◆ **Work instructions**:
Print word for word the first line of the records below and every following line through the one containing "src = true) ∧"; print nothing else.

◆ **Dataset records**:
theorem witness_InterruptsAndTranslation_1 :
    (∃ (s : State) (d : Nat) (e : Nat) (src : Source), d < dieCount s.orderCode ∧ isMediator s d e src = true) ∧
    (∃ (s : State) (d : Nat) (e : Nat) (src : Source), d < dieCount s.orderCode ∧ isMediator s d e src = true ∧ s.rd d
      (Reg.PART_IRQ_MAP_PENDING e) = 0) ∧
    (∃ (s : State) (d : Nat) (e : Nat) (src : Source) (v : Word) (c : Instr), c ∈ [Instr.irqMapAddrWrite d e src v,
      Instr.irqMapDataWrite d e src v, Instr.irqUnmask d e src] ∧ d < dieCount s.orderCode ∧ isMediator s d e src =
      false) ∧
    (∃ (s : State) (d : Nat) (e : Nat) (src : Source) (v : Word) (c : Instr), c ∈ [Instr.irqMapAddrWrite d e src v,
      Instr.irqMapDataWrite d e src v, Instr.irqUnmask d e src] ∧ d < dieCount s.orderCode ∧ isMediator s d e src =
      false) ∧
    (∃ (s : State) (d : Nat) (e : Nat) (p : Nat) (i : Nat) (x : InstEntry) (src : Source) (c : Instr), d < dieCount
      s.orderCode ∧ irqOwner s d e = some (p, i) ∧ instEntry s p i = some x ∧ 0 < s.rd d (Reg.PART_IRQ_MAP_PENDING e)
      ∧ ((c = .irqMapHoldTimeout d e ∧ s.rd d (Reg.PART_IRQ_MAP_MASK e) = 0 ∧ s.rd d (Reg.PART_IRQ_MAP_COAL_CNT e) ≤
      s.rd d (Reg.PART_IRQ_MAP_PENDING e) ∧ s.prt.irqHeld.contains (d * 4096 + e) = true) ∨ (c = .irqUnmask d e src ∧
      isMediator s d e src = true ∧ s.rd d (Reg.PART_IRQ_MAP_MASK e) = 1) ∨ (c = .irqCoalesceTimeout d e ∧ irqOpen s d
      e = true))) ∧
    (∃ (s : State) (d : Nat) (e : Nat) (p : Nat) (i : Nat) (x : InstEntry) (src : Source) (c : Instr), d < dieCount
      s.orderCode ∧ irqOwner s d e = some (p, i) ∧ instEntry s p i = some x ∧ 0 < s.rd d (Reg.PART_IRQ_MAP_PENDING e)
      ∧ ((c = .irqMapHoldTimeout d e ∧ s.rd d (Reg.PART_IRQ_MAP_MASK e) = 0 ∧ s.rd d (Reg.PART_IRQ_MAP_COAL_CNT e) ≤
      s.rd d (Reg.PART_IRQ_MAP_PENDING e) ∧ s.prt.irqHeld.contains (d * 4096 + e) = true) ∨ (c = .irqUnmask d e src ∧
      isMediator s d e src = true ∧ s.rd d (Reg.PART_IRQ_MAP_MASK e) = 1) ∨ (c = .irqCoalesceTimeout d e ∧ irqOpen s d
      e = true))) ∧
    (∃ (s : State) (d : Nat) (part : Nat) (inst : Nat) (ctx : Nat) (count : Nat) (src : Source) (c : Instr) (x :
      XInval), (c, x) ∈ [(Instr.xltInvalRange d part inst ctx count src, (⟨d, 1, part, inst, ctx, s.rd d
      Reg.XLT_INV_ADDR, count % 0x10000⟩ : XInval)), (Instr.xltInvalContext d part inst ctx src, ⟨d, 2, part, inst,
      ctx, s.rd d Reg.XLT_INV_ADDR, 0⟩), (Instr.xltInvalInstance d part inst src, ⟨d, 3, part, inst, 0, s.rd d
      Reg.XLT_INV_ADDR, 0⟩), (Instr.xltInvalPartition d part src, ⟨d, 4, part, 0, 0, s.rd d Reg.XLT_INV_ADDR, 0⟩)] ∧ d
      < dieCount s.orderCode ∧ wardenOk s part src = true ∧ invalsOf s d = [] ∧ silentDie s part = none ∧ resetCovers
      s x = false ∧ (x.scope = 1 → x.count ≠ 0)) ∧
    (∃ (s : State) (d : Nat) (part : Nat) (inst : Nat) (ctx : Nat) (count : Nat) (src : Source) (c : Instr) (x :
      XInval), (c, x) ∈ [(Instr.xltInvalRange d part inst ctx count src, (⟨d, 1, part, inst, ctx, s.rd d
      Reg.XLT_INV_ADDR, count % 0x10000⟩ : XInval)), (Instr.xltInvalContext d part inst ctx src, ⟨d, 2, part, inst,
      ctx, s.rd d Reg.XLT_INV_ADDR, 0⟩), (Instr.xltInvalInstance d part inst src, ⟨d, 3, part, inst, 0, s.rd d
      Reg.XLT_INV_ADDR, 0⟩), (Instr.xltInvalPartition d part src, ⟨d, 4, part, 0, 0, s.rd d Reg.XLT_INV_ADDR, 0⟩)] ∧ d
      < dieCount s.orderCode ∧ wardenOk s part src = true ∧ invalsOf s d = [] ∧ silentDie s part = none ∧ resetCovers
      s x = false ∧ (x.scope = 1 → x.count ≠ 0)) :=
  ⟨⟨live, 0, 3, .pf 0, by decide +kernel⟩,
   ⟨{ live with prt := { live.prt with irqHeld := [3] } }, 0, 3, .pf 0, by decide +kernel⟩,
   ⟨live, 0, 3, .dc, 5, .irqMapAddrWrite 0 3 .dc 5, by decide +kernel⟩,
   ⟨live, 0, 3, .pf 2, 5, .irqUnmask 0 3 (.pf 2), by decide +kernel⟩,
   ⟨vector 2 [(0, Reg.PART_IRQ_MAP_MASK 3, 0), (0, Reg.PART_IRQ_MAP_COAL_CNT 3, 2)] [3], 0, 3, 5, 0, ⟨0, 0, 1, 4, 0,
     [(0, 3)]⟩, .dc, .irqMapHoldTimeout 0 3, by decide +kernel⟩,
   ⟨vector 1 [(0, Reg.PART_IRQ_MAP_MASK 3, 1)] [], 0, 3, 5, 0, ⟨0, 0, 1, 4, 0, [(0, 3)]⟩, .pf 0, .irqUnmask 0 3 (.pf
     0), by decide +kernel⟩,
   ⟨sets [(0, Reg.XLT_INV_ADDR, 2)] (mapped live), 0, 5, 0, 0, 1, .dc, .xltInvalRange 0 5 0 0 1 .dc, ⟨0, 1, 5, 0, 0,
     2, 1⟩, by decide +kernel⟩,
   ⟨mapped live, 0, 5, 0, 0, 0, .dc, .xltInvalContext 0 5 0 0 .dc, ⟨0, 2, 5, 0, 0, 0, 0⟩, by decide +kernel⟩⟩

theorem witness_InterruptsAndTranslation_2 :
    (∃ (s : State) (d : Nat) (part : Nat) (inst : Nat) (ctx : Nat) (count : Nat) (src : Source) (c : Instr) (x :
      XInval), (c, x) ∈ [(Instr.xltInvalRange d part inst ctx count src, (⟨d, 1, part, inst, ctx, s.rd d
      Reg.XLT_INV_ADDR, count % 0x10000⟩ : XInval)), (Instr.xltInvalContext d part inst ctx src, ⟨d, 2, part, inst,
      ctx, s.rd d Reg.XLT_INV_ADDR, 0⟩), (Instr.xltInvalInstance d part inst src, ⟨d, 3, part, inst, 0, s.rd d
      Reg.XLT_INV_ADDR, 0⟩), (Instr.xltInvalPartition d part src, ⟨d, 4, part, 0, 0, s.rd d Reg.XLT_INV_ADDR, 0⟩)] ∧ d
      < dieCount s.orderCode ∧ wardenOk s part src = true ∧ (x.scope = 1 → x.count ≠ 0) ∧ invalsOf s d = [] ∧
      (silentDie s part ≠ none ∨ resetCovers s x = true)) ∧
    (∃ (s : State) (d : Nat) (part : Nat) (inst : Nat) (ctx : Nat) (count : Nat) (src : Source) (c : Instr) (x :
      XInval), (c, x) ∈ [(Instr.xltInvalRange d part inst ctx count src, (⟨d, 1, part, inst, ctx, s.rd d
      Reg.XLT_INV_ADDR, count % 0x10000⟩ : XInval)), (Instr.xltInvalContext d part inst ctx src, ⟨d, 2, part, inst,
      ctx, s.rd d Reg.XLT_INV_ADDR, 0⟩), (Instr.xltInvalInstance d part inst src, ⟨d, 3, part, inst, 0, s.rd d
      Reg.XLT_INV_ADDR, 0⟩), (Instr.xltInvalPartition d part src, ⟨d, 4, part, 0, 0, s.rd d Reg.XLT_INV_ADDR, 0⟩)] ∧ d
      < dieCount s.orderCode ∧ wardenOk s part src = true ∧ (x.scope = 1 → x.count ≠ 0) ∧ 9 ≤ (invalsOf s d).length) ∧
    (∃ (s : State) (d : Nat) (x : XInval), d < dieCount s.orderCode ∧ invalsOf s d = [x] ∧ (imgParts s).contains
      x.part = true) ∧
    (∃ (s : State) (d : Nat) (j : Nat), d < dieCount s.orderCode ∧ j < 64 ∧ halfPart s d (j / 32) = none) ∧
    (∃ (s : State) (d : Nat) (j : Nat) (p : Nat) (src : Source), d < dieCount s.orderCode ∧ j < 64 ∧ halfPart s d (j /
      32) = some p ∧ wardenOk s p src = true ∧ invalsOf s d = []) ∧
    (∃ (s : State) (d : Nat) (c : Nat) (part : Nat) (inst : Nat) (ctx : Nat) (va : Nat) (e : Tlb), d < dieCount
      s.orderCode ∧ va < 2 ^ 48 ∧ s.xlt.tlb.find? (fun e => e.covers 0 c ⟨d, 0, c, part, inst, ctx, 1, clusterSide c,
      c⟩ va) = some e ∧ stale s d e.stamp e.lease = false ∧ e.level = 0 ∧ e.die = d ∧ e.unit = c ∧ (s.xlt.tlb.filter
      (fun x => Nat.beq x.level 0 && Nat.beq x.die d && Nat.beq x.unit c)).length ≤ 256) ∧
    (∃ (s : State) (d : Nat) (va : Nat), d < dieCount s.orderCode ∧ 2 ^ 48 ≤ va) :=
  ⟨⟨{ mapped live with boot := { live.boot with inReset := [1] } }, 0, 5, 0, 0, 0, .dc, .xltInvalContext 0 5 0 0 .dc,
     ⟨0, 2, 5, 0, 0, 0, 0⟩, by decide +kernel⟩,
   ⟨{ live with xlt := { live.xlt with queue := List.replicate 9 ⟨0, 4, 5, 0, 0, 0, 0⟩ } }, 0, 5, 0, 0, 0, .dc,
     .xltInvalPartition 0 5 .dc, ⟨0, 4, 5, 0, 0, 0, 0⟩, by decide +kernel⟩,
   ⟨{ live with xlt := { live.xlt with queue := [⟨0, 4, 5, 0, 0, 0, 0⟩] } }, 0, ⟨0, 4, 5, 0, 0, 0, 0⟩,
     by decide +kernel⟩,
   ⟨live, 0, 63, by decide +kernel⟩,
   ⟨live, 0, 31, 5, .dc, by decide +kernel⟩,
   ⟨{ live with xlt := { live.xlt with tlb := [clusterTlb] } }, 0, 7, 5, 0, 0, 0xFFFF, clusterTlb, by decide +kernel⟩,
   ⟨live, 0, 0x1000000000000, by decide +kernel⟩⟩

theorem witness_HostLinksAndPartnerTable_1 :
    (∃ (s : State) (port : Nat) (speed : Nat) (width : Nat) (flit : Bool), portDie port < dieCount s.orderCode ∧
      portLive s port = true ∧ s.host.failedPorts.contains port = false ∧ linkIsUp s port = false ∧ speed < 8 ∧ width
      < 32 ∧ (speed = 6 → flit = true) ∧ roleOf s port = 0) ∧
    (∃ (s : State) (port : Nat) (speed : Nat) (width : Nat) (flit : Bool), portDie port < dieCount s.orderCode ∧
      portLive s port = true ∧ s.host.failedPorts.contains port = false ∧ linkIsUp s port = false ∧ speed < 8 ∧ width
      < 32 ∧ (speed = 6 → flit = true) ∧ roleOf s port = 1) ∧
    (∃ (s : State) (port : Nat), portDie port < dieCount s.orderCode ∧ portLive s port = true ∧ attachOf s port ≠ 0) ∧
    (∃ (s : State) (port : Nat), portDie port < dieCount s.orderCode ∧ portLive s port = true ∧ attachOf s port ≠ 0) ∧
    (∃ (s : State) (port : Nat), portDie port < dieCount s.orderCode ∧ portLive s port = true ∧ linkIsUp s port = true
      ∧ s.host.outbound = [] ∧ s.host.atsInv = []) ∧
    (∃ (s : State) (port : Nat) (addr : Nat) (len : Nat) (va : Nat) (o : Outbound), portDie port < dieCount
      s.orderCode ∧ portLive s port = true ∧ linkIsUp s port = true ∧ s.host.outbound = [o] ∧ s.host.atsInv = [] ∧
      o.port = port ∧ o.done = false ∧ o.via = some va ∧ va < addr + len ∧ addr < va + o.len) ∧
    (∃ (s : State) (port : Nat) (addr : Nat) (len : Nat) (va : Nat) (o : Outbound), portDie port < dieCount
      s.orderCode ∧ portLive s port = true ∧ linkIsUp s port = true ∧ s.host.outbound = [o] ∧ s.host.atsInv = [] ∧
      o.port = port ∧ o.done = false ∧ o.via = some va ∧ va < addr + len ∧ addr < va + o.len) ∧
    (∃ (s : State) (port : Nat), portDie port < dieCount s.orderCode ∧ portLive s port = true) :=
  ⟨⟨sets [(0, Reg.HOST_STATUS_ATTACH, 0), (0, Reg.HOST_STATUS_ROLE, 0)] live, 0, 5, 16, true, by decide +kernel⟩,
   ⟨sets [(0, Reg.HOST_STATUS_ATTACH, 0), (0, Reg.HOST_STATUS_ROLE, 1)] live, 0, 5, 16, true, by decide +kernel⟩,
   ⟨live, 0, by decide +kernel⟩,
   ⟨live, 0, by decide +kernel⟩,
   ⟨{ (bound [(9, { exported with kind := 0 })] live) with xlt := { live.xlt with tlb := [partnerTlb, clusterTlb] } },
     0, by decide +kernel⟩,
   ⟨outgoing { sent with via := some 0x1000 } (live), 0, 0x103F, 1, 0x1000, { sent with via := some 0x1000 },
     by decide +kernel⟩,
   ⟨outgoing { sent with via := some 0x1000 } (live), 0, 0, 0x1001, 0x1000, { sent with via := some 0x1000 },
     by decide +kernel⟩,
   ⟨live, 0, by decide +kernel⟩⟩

◆ **Your solution**:
theorem witness_InterruptsAndTranslation_1 :
    (∃ (s : State) (d : Nat) (e : Nat) (src : Source), d < dieCount s.orderCode ∧ isMediator s d e src = true) ∧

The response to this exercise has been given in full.